For the Christian in particular, art can be experienced as an analogical signpost bearing witness to the Author of all that is beautiful. As human beings, we care about beauty and the arts because our Creator God is beautiful and is the source of all beauty (Pss. 27:4, 50:2). Moreover, in creation, God intentionally fashioned our world as an artist—a divine artist who benevolently chose to endow our earthly experience with beauty (see Rom. 1:20). As an act of self-disclosure, creation itself declares the beauty of God (Ps. 19:1). In the creation of art, the artist mimics the creative work of God in disclosing a particular viewpoint of the world to be apprehended by the viewer. The interaction between the artist and the audience is that of mutual consent. There is something to be communicated, and art is the vehicle of communication.
Throughout human history, the arts have played a significant role in man’s effort to build a meaningful world. One could argue that the history of civilization can be traced through the arts. Nicholas Wolterstorff argued that the act of creating beautiful things involves the presentation of an alternative world or worldview to be considered by its audience. Implicit in this idea is that beautiful things stand between the artist and the audience and communicate by evoking emotion, conveying truth, and illuminating human experience. The best of art is, among other things, presented for contemplation. Art is a place where meaning can be created, explored, and discovered.
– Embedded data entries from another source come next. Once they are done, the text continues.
/-- Clock, rail and boot events: a failed clock and its return (R32, R492 to R496), low rails (R603), PWR_GOOD_IN (R609), the OTP load
(R500 to R502), boot steps that end, time out or are tried again (R504 to R509), auto_show (R515) and a role set that no longer holds
(R513). -/
def Obligations.ClockAndBootEventsComplete : Prop :=
  (∀ d, d < 39 → Does (.clockFailureReset d) (fun s => s.good d = true) (fun s => s.failDomain d)) ∧
  (∀ d, Does (.clockFailureReset d) (fun s => s.good d = false) id) ∧
  (∀ b, b < 14 → Does (.pendingReleaseComplete b) (fun s => bit (s.r .rstPending) b = true ∧ s.blockRuns b = true) (fun s => s.freeBlock b)) ∧
  (∀ b t, Does (.pendingReleaseTimeout b) (fun s => s.boot.pendings.find? (fun p => p.1 = b) = some (b, t) ∧ t + 1000000 ≤ s.clk ∧
      s.blockRuns b = false ∧ s.stillMissing b ≠ [])
    (fun s => (s.stillMissing b).foldl State.failDomain (s.holdBlock b))) ∧
  (∀ b t, Does (.pendingReleaseTimeout b) (fun s => s.boot.pendings.find? (fun p => p.1 = b) = some (b, t) ∧ t + 1000000 ≤ s.clk ∧
      s.blockRuns b = false ∧ s.stillMissing b = []) id) ∧
  (∀ b t, Does (.pendingReleaseTimeout b) (fun s => s.boot.pendings.find? (fun p => p.1 = b) = some (b, t) ∧ t + 1000000 ≤ s.clk ∧
      s.blockRuns b = true) (fun s => s.freeBlock b)) ∧
  (∀ d, d < 20 → Does (.clockSourceRetry d true) (fun s => s.good d = false ∧ s.retryDue d = true) (fun s =>
    let t := s.noteTry d true
    (((failureBlocks d).filter (fun b => bit (t.r .rstBlock) b)).foldl State.releaseBlock (t.setGood d true)).settleReleases.noteRole)) ∧
  (∀ d, d < 20 → Does (.clockSourceRetry d false) (fun s => s.retryDue d = true) (fun s => s.noteTry d false)) ∧
  (∀ d g, d ≠ 39 → Does (.clockSourceRetry d g) (fun s => s.retryDue d = false) id) ∧
  (∀ n f, railLowFlag n = some f → Does (.railLow n) (fun _ => True)
    (fun s => { s.raise f with boot := { (s.raise f).boot with railsLow := setBit s.boot.railsLow n true } })) ∧
  (∀ b n, n < 1000 → Does (.pwrGoodChange b n) (fun _ => True) id) ∧
  (∀ n, 1000 ≤ n → Does (.pwrGoodChange true n) (fun s => s.isHead = false) (fun s => s.w .sysPwrGood 0 1)) ∧
  (∀ n, 1000 ≤ n → Does (.pwrGoodChange false n) (fun s => s.isHead = false)
    (fun s => (s.w .sysPwrGood 0 0).raiseIf (s.r .sysPwrGood == 1) .sysPwrFail)) ∧
  (∀ n, 1000 ≤ n → Does (.pwrGoodChange true n) (fun s => s.isHead = true) (fun s => (s.w .sysPwrGood 0 1).setHealth 0 false)) ∧
  (∀ n, 1000 ≤ n → Does (.pwrGoodChange false n) (fun s => s.isHead = true) (fun s =>
    let t : State := ((s.w .sysPwrGood 0 0).raiseIf (s.r .sysPwrGood == 1) .sysPwrFail).setHealth 0 true
    let t : State := { t with red := { t.red with powerFell := some t.clk } }
    if t.on .redHolder ∧ t.r .redLeaseMode = 0 then t.yield_ else t)) ∧
  Does (.otpLoadDone true) (fun s => s.boot.otpLoading = true ∧ s.boot.otpAt + 327680 ≤ s.clk ∧ s.sameCycle.any s.resetBy = false) (fun s =>
    let t := s.puts [(.aonInterrupted, 0, 0), (.rstTrimsValid, 0, 1), (.rstTrimBad, 0, 0), (.rstOtpCopy, 0, s.boot.otpCopy)]
    (({ t with boot := { t.boot with otpLoading := false } } : State).passStep 4 0).goOn 4) ∧
  Does (.otpLoadDone false) (fun s => s.boot.otpLoading = true ∧ s.boot.otpCopy = 0 ∧ s.boot.otpAt + 327680 ≤ s.clk ∧
      s.sameCycle.any s.resetBy = false) (fun s => { s with boot := { s.boot with otpCopy := 1, otpAt := s.clk } }) ∧
  (∀ ok, Does (.otpLoadDone ok) (fun s => s.sameCycle.any s.resetBy = true) id) ∧
  (∀ n w, n ≠ 4 → Does (.bootStepEnd n none w) (fun s => s.atStep n = true ∧ s.imageRefused n = false ∧ s.stepHolds n = true)
    (fun s => (s.passStep n w).goOn n)) ∧
  (∀ n w, n ≠ 4 → Does (.bootStepEnd n none w) (fun s => s.atStep n = true ∧ s.imageRefused n = true)
    (fun s => (s.raise .fwuVersionRefused).failStep n 1 1)) ∧
  (∀ n r w, n ≠ 4 → Does (.bootStepEnd n (some r) w) (fun s => s.atStep n = true) (fun s => s.failStep n 1 r)) ∧
  (∀ n l, stepLimit n = some l → Does (.bootStepTimeout n) (fun s => s.atStep n = true ∧ s.boot.stepAt + l ≤ s.clk) (fun s => s.failStep n 2 2)) ∧
  (∀ n l, stepLimit n = some l → Does (.bootStepTimeout n) (fun s => s.clk < s.boot.stepAt + l) id) ∧
  Does .bootStepRetry (fun s => s.boot.retrying = true ∧ s.boot.stepAt + 1000000000 ≤ s.clk) (fun s => s.enterStep (s.r .aonBootStep)) ∧
  (∀ t, Does .autoShowEnter (fun s => s.on .rstAutoShow = true ∧ s.time.lockedSince = some t ∧ t + 100000000 ≤ s.clk ∧
      s.boot.standbySince + 100000000 ≤ s.clk ∧ s.showNow = true)
    (fun s => { s with boot := { s.boot with enterShow := some s.nextFrame } })) ∧
  (∀ t, Does .roleSetLost (fun s => s.noteRole.boot.roleLost = some t ∧ s.noteRole.inStandby = true ∧ t + 1000000000 ≤ s.noteRole.clk)
    (fun s => s.noteRole.enterState 2))

/-- A reset of the node (R489, R490, Tables 13.1 and 13.2): the causes, the boot step and what every reset keeps; time goes on over a warm
reset only; commands, sessions and routes are discarded. Of two in one cycle the wider acts, once, and the causes name both. -/
def Obligations.NodeResetKeeps : Prop :=
  (∀ (s : State) (cause : Nat) (warm : Bool), s.boot.resetAt = some s.clk → let t := s.resetNode cause warm
    t.r .rstCause = (cause ||| s.r .rstCause) % 2 ^ FName.rstCause.width ∧
    t.r .aonLastCause = (cause ||| s.r .rstCause) % 2 ^ FName.aonLastCause.width ∧
    (warm = false → s.r .rstCause = 0x20 → t.r .aonBootStep = 1 ∧ t.time.ft = 0 ∧
      t.r .aonResetCount = s.r .aonResetCount % 2 ^ FName.aonResetCount.width) ∧
    (warm = true ∨ s.r .rstCause ≠ 0x20 → t.rest = s.rest ∧ ∀ f i, f ≠ .rstCause → f ≠ .aonLastCause → t.r f i = s.r f i)) ∧
  ∀ (s : State) (cause : Nat) (warm : Bool), s.boot.resetAt ≠ some s.clk → let t := s.resetNode cause warm
    t.r .rstCause = cause % 2 ^ FName.rstCause.width ∧ t.r .aonLastCause = cause % 2 ^ FName.aonLastCause.width ∧
    t.r .aonPrevCause = s.r .aonLastCause % 2 ^ FName.aonPrevCause.width ∧
    t.r .aonResetCount = (s.r .aonResetCount + 1) % 2 ^ FName.aonResetCount.width ∧
    t.r .aonBootStep = (if warm then 6 else 1) ∧ (∀ k, k < 8 → t.r .aonScratch k = s.r .aonScratch k % 2 ^ FName.aonScratch.width) ∧
    t.r .sysRoleStrap = s.r .sysRoleStrap % 2 ^ FName.sysRoleStrap.width ∧ t.r .fabMaxRate = State.reset.r .fabMaxRate ∧
    t.time.ft = (if warm then s.time.ft else 0) ∧ t.ing.clip = s.ing.clip ∧ t.lay.graphic = s.lay.graphic ∧ t.lay.pstore = s.lay.pstore ∧
    t.col.store = s.col.store ∧ t.fw.flash = s.fw.flash ∧ t.mbx = State.reset.mbx ∧ t.net = State.reset.net ∧
    t.lay.sets = [] ∧ t.boot.supply = s.boot.supply ∧ t.pending = s.pending

/-- Fabric time messages between nodes: TIME_SYNC sent by the root and received (R54, R55, R57, R58), the delay measurement (R57, R60) and
PTP at the root and at a head (R52, R78; Tables 2.5 and 2.6). -/
def Obligations.TimeMessagesComplete : Prop :=
  DoesOnly .timeSyncSend (fun s => s.on .ftIsRoot = true) (fun s =>
    let seq := s.time.syncSeq % 65536
    let body (p : Nat) := syncPayload (s.egressStamp p s.ft16) seq 0 (s.id + 4096 * s.r .ftSource) 0 (s.r .ftLockState) s.allowance
    let t := s.upPorts.foldl (fun t p => t.sendPort p 0x08 (body p)) s
    { t with time := { t.time with syncSeq := seq + 1 } }) ∧
  (∀ p k tin tout, k.payload.length = 32 → Does (.timeSyncRx p k tin tout) (fun s => s.on .ftIsRoot = false) (fun s =>
    let s := s.setTimePort p (fun x => { x with hops := min 255 (k.u8 22 + 1), lastSync := some s.clk })
    let s := ({ s with time := { s.time with rootId := k.u16 20, rootState := k.u8 23 } } : State).w .ftTakeoverAllow 0 (k.u16 24)
    let s := if s.bestPort (List.range 4) = some p then s.setParent p else s
    let offset := s.ingressStamp p tin - (((k.u64 0 * 65536 + k.u16 8 : Nat) : Int) + toInt 64 (k.u64 12) + s.portDelay p)
    if s.hasParent ∧ s.r .ftParentPort = p then s.follow p k (s.ingressStamp p tin) offset tout
    else s.w .ftAltOffset 0 (ofInt 32 (shr offset 8)))) ∧
  (∀ tout, Does (.pdelayReqSend tout) (fun _ => True) (fun s =>
    let seq := s.time.pdelaySeq % 65536
    let t := s.upPorts.foldl (fun t p =>
      (t.setTimePort p (fun x => { x with asked := some (seq, ofInt 80 (s.egressStamp p (tout.getD p 0))) })).sendPort p 0x09
        (leBytes 2 seq ++ List.replicate 14 0)) s
    { t with time := { t.time with pdelaySeq := seq + 1 } })) ∧
  (∀ p k tin tout, Does (.pdelayReqRx p k tin tout) (fun _ => True) (fun s => s.sendPort p 0x0A
    (leBytes 2 (k.u16 0) ++ [0, 0, 0, 0, 0, 0] ++ leBytes 8 (ofInt 64 (s.egressStamp p tout - s.ingressStamp p tin))))) ∧
  (∀ p k tin seq t1, Does (.pdelayRespRx p k tin)
    (fun s => (s.time.ports.getD p State.timePort0).asked = some (seq, t1) ∧ seq = k.u16 0) (fun s =>
      let sample := ((s.ingressStamp p tin - t1) - toInt 64 (k.u64 8)).fdiv 2
      (s.setTimePort p (fun x => { x with asked := none, samples := (sample :: x.samples).take 16 })).showDelay p)) ∧
  (∀ ptp dom, Does (.ptpMessageRx ptp dom) (fun s => s.isHead = true ∧ dom = s.time.ptpDomain ∧ s.held 3 = false ∧ s.on .ftIsRoot = true ∧
      s.r .ftSource = 2) (fun s => s.rootOffset ((s.ft16 : Int) - ptp * 65536))) ∧
  (∀ ptp dom, Does (.ptpMessageRx ptp dom) (fun s => s.isHead = true ∧ dom = s.time.ptpDomain ∧ s.held 3 = false ∧ s.on .ftIsRoot = false ∧
      s.rootSource = 2) (fun s => s.measureRef ((ptp : Int) - s.ftNs))) ∧
  (∀ ptp dom, Does (.ptpMessageRx ptp dom) (fun s => s.isHead = false ∨ dom ≠ s.time.ptpDomain ∨ s.held 3 = true) id)

/-- Time lost and found again: a silent parent (R71, R72), a lost reference (R72), the hold and align limits (R73 to R75), the return to
Show (R76) and a reference that disagrees (R78). -/
def Obligations.TimeLimitsComplete : Prop :=
  (∀ q, Does .parentTimeout (fun s => s.on .ftIsRoot = false ∧ s.hasParent = true ∧
      (s.time.ports.getD (s.r .ftParentPort) State.timePort0).lastSync = none ∧
      s.bestPort ((List.range 4).filter (· ≠ s.r .ftParentPort)) = some q) (fun s => s.setParent q)) ∧
  (∀ t, Does .parentTimeout (fun s => s.on .ftIsRoot = false ∧ s.hasParent = true ∧
      (s.time.ports.getD (s.r .ftParentPort) State.timePort0).lastSync = some t ∧ t + 1000000 ≤ s.clk ∧
      s.bestPort ((List.range 4).filter (· ≠ s.r .ftParentPort)) = none ∧ s.r .ftLockState ≠ 0) (fun s => s.setLock 3)) ∧
  (∀ t, Does .parentTimeout (fun s => (s.time.ports.getD (s.r .ftParentPort) State.timePort0).lastSync = some t ∧ s.clk < t + 1000000) id) ∧
  Does .refLost (fun s => s.on .ftIsRoot = true ∧ (s.r .ftSource = 2 ∨ s.r .ftSource = 3)) (fun s =>
    (((({ s with time := { s.time with refPresent := false } } : State).setLock 3).raise .ftRefLost).setHealth 9 true)) ∧
  Does .refLost (fun s => s.on .ftIsRoot = false ∨ (s.r .ftSource ≠ 2 ∧ s.r .ftSource ≠ 3))
    (fun s => { s with time := { s.time with refPresent := false } }) ∧
  DoesOnly .holdLimitExpire (fun s => ∃ t, s.time.holdSince = some t ∧ s.on .ftIsRoot = false ∧
    t + (s.r .ftTakeoverAllow + s.r .ftHoldLimit) * 1000000 < s.clk) (fun s => s.leaveForTime) ∧
  DoesOnly .alignLimitExpire (fun s => ∃ t, s.time.alignSince = some t ∧ t + s.r .ftHoldLimit * 1000000 < s.clk) (fun s => s.leaveForTime) ∧
  DoesOnly .timeReturnShow (fun s => ∃ t, s.time.lockedSince = some t ∧ s.time.returnShow = true ∧ s.inStandby = true ∧ t + 100000000 ≤ s.clk)
    (fun s => { s with boot := { s.boot with enterShow := some s.nextFrame } }) ∧
  (∀ t, Occurs .refDisagreeTimer (fun s => s.time.disagreeSince = some t ∧ s.isHead = true ∧ s.on .ftIsRoot = false ∧ t + 1000000000 ≤ s.clk)
    (fun s u => Flagged s u .ftRefDisagree ∧ EventOnly s s u [.ftRefDisagree, .mbxEvents])) ∧
  (∀ t, Does .refDisagreeTimer (fun s => s.time.disagreeSince = some t ∧ (s.on .ftIsRoot = true ∨ s.clk < t + 1000000000)) id)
At the same time, art is to be discerned. In Acts 17, when Paul was confronted with the idolatrous art of Athens, he became deeply distressed and pointed them to the one true God in whom all of their longings could be met. In examining the things that their artists had created, Paul was able to exegete their culture and uncover the deep desires of their hearts. One principle implicit in this Acts 17 exchange is the truth that art helps cultivate the ability to discern a deeper sense of our human existence and experience. Art allows us to transcend ourselves and see things as they are from different perspectives, thus enabling us to find common ground for interaction. Art, therefore, inclines us to respond more sensitively to the world around us for the purpose of understanding. When specific pieces of art, music, and literature resonate with the masses, it should provoke our attention and study.
Even so, art is not exempt from the fall; indeed, it is often an instrument of the falleness of the world. But art can also be an instrument of redemptive dialogue in our world that is fallen yet undergoing cosmic redemption. As Abraham Kuyper reminded us, “in spite of sin by virtue of common grace, [the arts] have continued to shine in human nature, [so] it plainly follows that art can both inspire both believers and unbelievers, and that God remains sovereign to impart it, in his good pleasure.” What we must understand is that the beauties of this world and even the longings expressed in art are a whisper to our souls that there is something beyond the physical order.
Therefore, art, like beauty, is both a gift and a map. It is a gift to be enjoyed and a map to be followed back to the source of the beauty with glorious praise. The Christian must appreciate art because it is often the vehicle for which truth, experience, and longings are expressed. Christians must seek to engage in understanding the arts because they provide a window to see how the God-given longings of humanity are expressed from generation to generation. Beautiful pieces of art such as Christina’s World may bring to the surface the shared sense of longing for home that all human beings feel deep within their souls, but the Christian is the one who can point beyond the longing itself toward the God who can fulfill all of these desires in “a better country, that is, a heavenly one” (Heb. 11:16). If art truly serves as a signpost, a map, then we as Christians are called to be the guides.